What is expected — Which lines in the data below contain the word "model"? Return each of them.

Stored items
-- ==== Sys2Proof/Certificates/Slice0/Obligations.lean ====
section
/-! DEFINITION. The statements for the provers. -/
open Sys2Proof Sys2Proof.Machine

/-! ### Integer instructions -/

/-- R61, R68, Tables 4.1 and 4.3: per-element integer arithmetic. UNMAPPED and last reads under an empty effective mask are the
model's choice: log 59. -/
def Obligations.IntegerArithmeticByElement : Prop :=
  ∀ (s : State) (c : Issue) (cl : ClauseState) (u : Bool) (d : Dst) (a b : Src) (imm : Half) (sg : Bool) (w : Nat),
    intType (modeType c.p.mode) = some (sg, w) →
    let sat := modeSat c.p.mode
    let x := c.val sg w a
    let y := c.val sg w b
    let z := c.val sg w d.asSrc
    let elems := fun (f : Nat → Nat → Nat × FFlags) (l : Nat) => perElem w (f l)
    (Issuing (.iadd u d a b) s c cl →
      c.Results (.iadd u d a b) s u d (elems (fun l e => narrow sg w sat (x l e + y l e)))) ∧
    (Issuing (.isub u d a b) s c cl →
      c.Results (.isub u d a b) s u d (elems (fun l e => narrow sg w sat (x l e - y l e)))) ∧
    (Issuing (.imul u d a b) s c cl →
      c.Results (.imul u d a b) s u d (elems (fun l e => narrow sg w sat (x l e * y l e)))) ∧
    (Issuing (.imulh u d a b) s c cl →
      c.Results (.imulh u d a b) s u d (elems (fun l e => (ofInt w (x l e * y l e / ((2 ^ w : Nat) : Int)), 0)))) ∧
    (Issuing (.imad u d a b) s c cl →
      c.Results (.imad u d a b) s u d (elems (fun l e => narrow sg w sat (z l e + x l e * y l e)))) ∧
    (Issuing (.imin u d a b) s c cl →
      c.Results (.imin u d a b) s u d (elems (fun l e => (ofInt w (min (x l e) (y l e)), 0)))) ∧
    (Issuing (.imax u d a b) s c cl →
      c.Results (.imax u d a b) s u d (elems (fun l e => (ofInt w (max (x l e) (y l e)), 0)))) ∧
    (Issuing (.iabs u d a) s c cl →
      c.Results (.iabs u d a) s u d (elems (fun l e => narrow sg w sat |x l e|))) ∧
    (Issuing (.iaddi u d imm) s c cl →
      c.Results (.iaddi u d imm) s u d (elems (fun l e => narrow sg w sat (z l e + imm.toInt)))) ∧
    (Issuing (.imuli u d imm) s c cl →
      c.Results (.imuli u d imm) s u d (elems (fun l e => narrow sg w sat (z l e * imm.toInt))))

/-- R51: a result that does not fit its element takes its low bits; under SAT = 1 it clamps to the element's range and sets
SATD, and no other flag. Element e of a word put together from results is the e-th result; the types have the widths, the
signs and the ranges of Table 3.5, and element e of a word stands in its bits w·e and up. -/
def Obligations.IntegerResultFitsElement : Prop :=
  (∀ (sg : Bool) (w : Nat) (x : Int), 0 < w →
    ((((narrow sg w false x).1 : Nat) : Int) % ((2 ^ w : Nat) : Int) = x % ((2 ^ w : Nat) : Int) ∧
      (narrow sg w false x).1 < 2 ^ w ∧ (narrow sg w false x).2 = 0) ∧
    (intMin sg w ≤ x → x ≤ intMax sg w → narrow sg w true x = narrow sg w false x) ∧
    (x < intMin sg w → narrow sg w true x = (ofInt w (intMin sg w), flSATD)) ∧
    (intMax sg w < x → narrow sg w true x = (ofInt w (intMax sg w), flSATD))) ∧
  (∀ (w : Nat) (f : Nat → Nat × FFlags) (e : Nat), w = 32 ∨ w = 16 ∨ w = 8 → e < 32 / w →
    elemNat (perElem w f).1 w e = (f e).1 % 2 ^ w) ∧
  (∀ (x : Word) (w e : Nat), elemNat x w e = x.toNat / 2 ^ (w * e) % 2 ^ w) ∧
  (∀ (x : Word) (sg : Bool) (w e : Nat), elemVal sg w x e =
    if sg = true ∧ 2 ^ (w - 1) ≤ elemNat x w e then (elemNat x w e : Int) - ((2 ^ w : Nat) : Int) else (elemNat x w e : Int)) ∧
  ([ElemType.i32, .n32, .i16x2, .n16x2, .i8x4, .n8x4].map intType = [some (true, 32), some (false, 32), some (true, 16),
    some (false, 16), some (true, 8), some (false, 8)]) ∧
  ([32, 16, 8].map (fun w => (intMin true w, intMax true w)) =
    [((-2147483648 : Int), (2147483647 : Int)), (-32768, 32767), (-128, 127)]) ∧
  ([32, 16, 8].map (fun w => (intMin false w, intMax false w)) = [((0 : Int), (4294967295 : Int)), (0, 65535), (0, 255)])

/-- R62, R68 and Table 4.3: whole-word logic and the immediate moves. UNMAPPED and last reads under an empty effective mask are
the model's choice: log 59. -/
def Obligations.LogicActsOnWholeWords : Prop :=
  ∀ (s : State) (c : Issue) (cl : ClauseState) (u : Bool) (d : Dst) (a b : Src) (imm : Half) (t : Bool × Nat),
    intType (modeType c.p.mode) = some t →
    let x := c.src c.intTyped a
    let y := c.src c.intTyped b
    let z := c.src c.intTyped d.asSrc
    let plain := fun (f : Nat → Word) (l : Nat) => (f l, (0 : FFlags))
    (Issuing (.and u d a b) s c cl → c.Results (.and u d a b) s u d (plain (fun l => x l &&& y l))) ∧
    (Issuing (.or u d a b) s c cl → c.Results (.or u d a b) s u d (plain (fun l => x l ||| y l))) ∧
    (Issuing (.xor u d a b) s c cl → c.Results (.xor u d a b) s u d (plain (fun l => x l ^^^ y l))) ∧
    (Issuing (.andn u d a b) s c cl → c.Results (.andn u d a b) s u d (plain (fun l => x l &&& ~~~(y l)))) ∧
    (Issuing (.movi u d imm) s c cl → c.Results (.movi u d imm) s u d (plain (fun _ => imm.signExtend 32))) ∧
    (Issuing (.movhi u d imm) s c cl →
      c.Results (.movhi u d imm) s u d (plain (fun l => BitVec.ofNat 32 (imm.toNat * 65536 + (z l).toNat % 65536)))) ∧
    (Issuing (.andi u d imm) s c cl → c.Results (.andi u d imm) s u d (plain (fun l => z l &&& imm.zeroExtend 32))) ∧
    (Issuing (.ori u d imm) s c cl → c.Results (.ori u d imm) s u d (plain (fun l => z l ||| imm.zeroExtend 32))) ∧
    (Issuing (.xori u d imm) s c cl → c.Results (.xori u d imm) s u d (plain (fun l => z l ^^^ imm.zeroExtend 32)))

/-- R63, R64, R65: shifts, bit fields and bit counts. UNMAPPED and last reads under an empty effective mask are the model's
choice: log 59. -/
def Obligations.ShiftsAndBitFields : Prop :=
  ∀ (s : State) (c : Issue) (cl : ClauseState) (u : Bool) (d : Dst) (a b : Src) (sg : Bool) (w : Nat),
    intType (modeType c.p.mode) = some (sg, w) →
    let x := c.elem c.intTyped w a
    let n := c.elem c.intTyped w b
    let elems := fun (f : Nat → Nat → Nat) (l : Nat) => ((perElem w (fun e => (f l e, 0))).1, (0 : FFlags))
    let word := c.src c.intTyped a
    let ctl := c.src .control b
    let pos := fun (l : Nat) => (ctl l).toNat % 32
    let len := fun (l : Nat) => bits (ctl l).toNat 12 8
    (Issuing (.shl u d a b) s c cl →
      c.Results (.shl u d a b) s u d (elems (fun l e => if w ≤ n l e then 0 else x l e * 2 ^ n l e % 2 ^ w))) ∧
    (Issuing (.shr u d a b) s c cl →
      c.Results (.shr u d a b) s u d (elems (fun l e => if w ≤ n l e then 0 else x l e / 2 ^ n l e))) ∧
    (Issuing (.sar u d a b) s c cl →
      c.Results (.sar u d a b) s u d (elems (fun l e =>
        ofInt w (toSigned w (x l e) / ((2 ^ min (n l e) w : Nat) : Int))))) ∧
    (Issuing (.rol u d a b) s c cl →
      c.Results (.rol u d a b) s u d (elems (fun l e =>
        (x l e * 2 ^ (n l e % w) + x l e / 2 ^ (w - n l e % w)) % 2 ^ w))) ∧
    (Issuing (.bfe u d a b) s c cl →
      c.Results (.bfe u d a b) s u d (fun l =>
        let wide : Int := if sg then (word l).toInt else ((word l).toNat : Int)
        let f := ofInt (len l) (wide / ((2 ^ pos l : Nat) : Int))
        (if len l = 0 then 0 else BitVec.ofInt 32 (if sg then toSigned (len l) f else (f : Int)), 0))) ∧
    (Issuing (.bfi u d a b) s c cl →
      c.Results (.bfi u d a b) s u d (fun l =>
        let m : Word := BitVec.ofNat 32 ((2 ^ len l - 1) * 2 ^ pos l)
        ((c.src c.intTyped d.asSrc l &&& ~~~m) ||| (BitVec.ofNat 32 ((word l).toNat * 2 ^ pos l) &&& m), 0))) ∧
    (Issuing (.popc u d a) s c cl →
      c.Results (.popc u d a) s u d (elems (fun l e => ((upto w).filter (fun i => (x l e).testBit i)).length))) ∧
    (Issuing (.clz u d a) s c cl →
      c.Results (.clz u d a) s u d (elems (fun l e => if x l e = 0 then w else w - 1 - Nat.log2 (x l e)))) ∧
    (Issuing (.brev u d a) s c cl → c.Results (.brev u d a) s u d (elems (fun l e => reverseBits w (x l e))))

/-- R66, R35, R67: integer compare, select and move. The model's choices in it: that SEL 8 to 15 act as their low three bits, log
28; UNMAPPED and last reads under an empty effective mask, log 59. -/
def Obligations.CompareSelectMove : Prop :=
  ∀ (s : State) (c : Issue) (cl : ClauseState) (u : Bool) (d : Dst) (p : Fin 8) (cd : Cond) (a b : Src),
    (∀ (sg : Bool) (w : Nat), intType (modeType c.p.mode) = some (sg, w) → Issuing (.icmp u cd p a b) s c cl →
      c.Sets (.icmp u cd p a b) s u p (fun l =>
        ((upto (32 / w)).all (fun e => icond cd (c.val sg w a l e) (c.val sg w b l e)), 0))) ∧
    (Issuing (.sel u d a b) s c cl →
      c.Results (.sel u d a b) s u d (fun l =>
        (if c.pbits ⟨modeSel c.p.mode % 8, Nat.mod_lt _ (by decide)⟩ l then c.src c.typed a l else c.src c.typed b l, 0))) ∧
    (Issuing (.mov u d a) s c cl → c.Results (.mov u d a) s u d (fun l => (c.src c.typed a l, 0)))

/-- R60, R33, R82: an integer instruction under a type that has no integer elements, and a float instruction under a type
that is no float type, raise ILLTYPE and have no other effect. -/
def Obligations.WrongTypeRaisesIlltype : Prop :=
  ∀ (i : Instr) (s : State) (c : Issue) (cl : ClauseState), Issuing i s c cl →
    ((intType (modeType c.p.mode) = none → (match i with
        | .iadd _ _ _ _ | .isub _ _ _ _ | .imul _ _ _ _ | .imulh _ _ _ _ | .imad _ _ _ _ | .imin _ _ _ _
        | .imax _ _ _ _ | .iabs _ _ _ | .and _ _ _ _ | .or _ _ _ _ | .xor _ _ _ _ | .andn _ _ _ _ | .shl _ _ _ _
        | .shr _ _ _ _ | .sar _ _ _ _ | .rol _ _ _ _ | .bfe _ _ _ _ | .bfi _ _ _ _ | .popc _ _ _ | .clz _ _ _
        | .brev _ _ _ | .icmp _ _ _ _ _ | .iaddi _ _ _ | .movi _ _ _ | .movhi _ _ _ | .andi _ _ _ | .ori _ _ _
        | .xori _ _ _ | .imuli _ _ _ => True
        | _ => False) → exec i s = .next (c.raise trIlltype)) ∧
    (floatType (modeType c.p.mode) = none → (match i with
        | .fadd _ _ _ _ | .fsub _ _ _ _ | .fmul _ _ _ _ | .ffma _ _ _ _ | .fmin _ _ _ _ | .fmax _ _ _ _ | .fabs _ _ _
        | .fneg _ _ _ | .fcmp _ _ _ _ _ | .frcp _ _ _ | .frsq _ _ _ | .fsqrt _ _ _ | .fexp2 _ _ _ | .flog2 _ _ _
        | .fsin _ _ _ | .fcos _ _ _ | .frnd _ _ _ | .ffrac _ _ _ | .fdot2 _ _ _ _ | .fclass _ _ _ | .fmulb _ _ _ => True
        | _ => False) → exec i s = .next (c.raise trIlltype)))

Written solution —
model's choice: log 59. -/
the model's choice: log 59. -/
/-- R63, R64, R65: shifts, bit fields and bit counts. UNMAPPED and last reads under an empty effective mask are the model's
/-- R66, R35, R67: integer compare, select and move. The model's choices in it: that SEL 8 to 15 act as their low three bits, log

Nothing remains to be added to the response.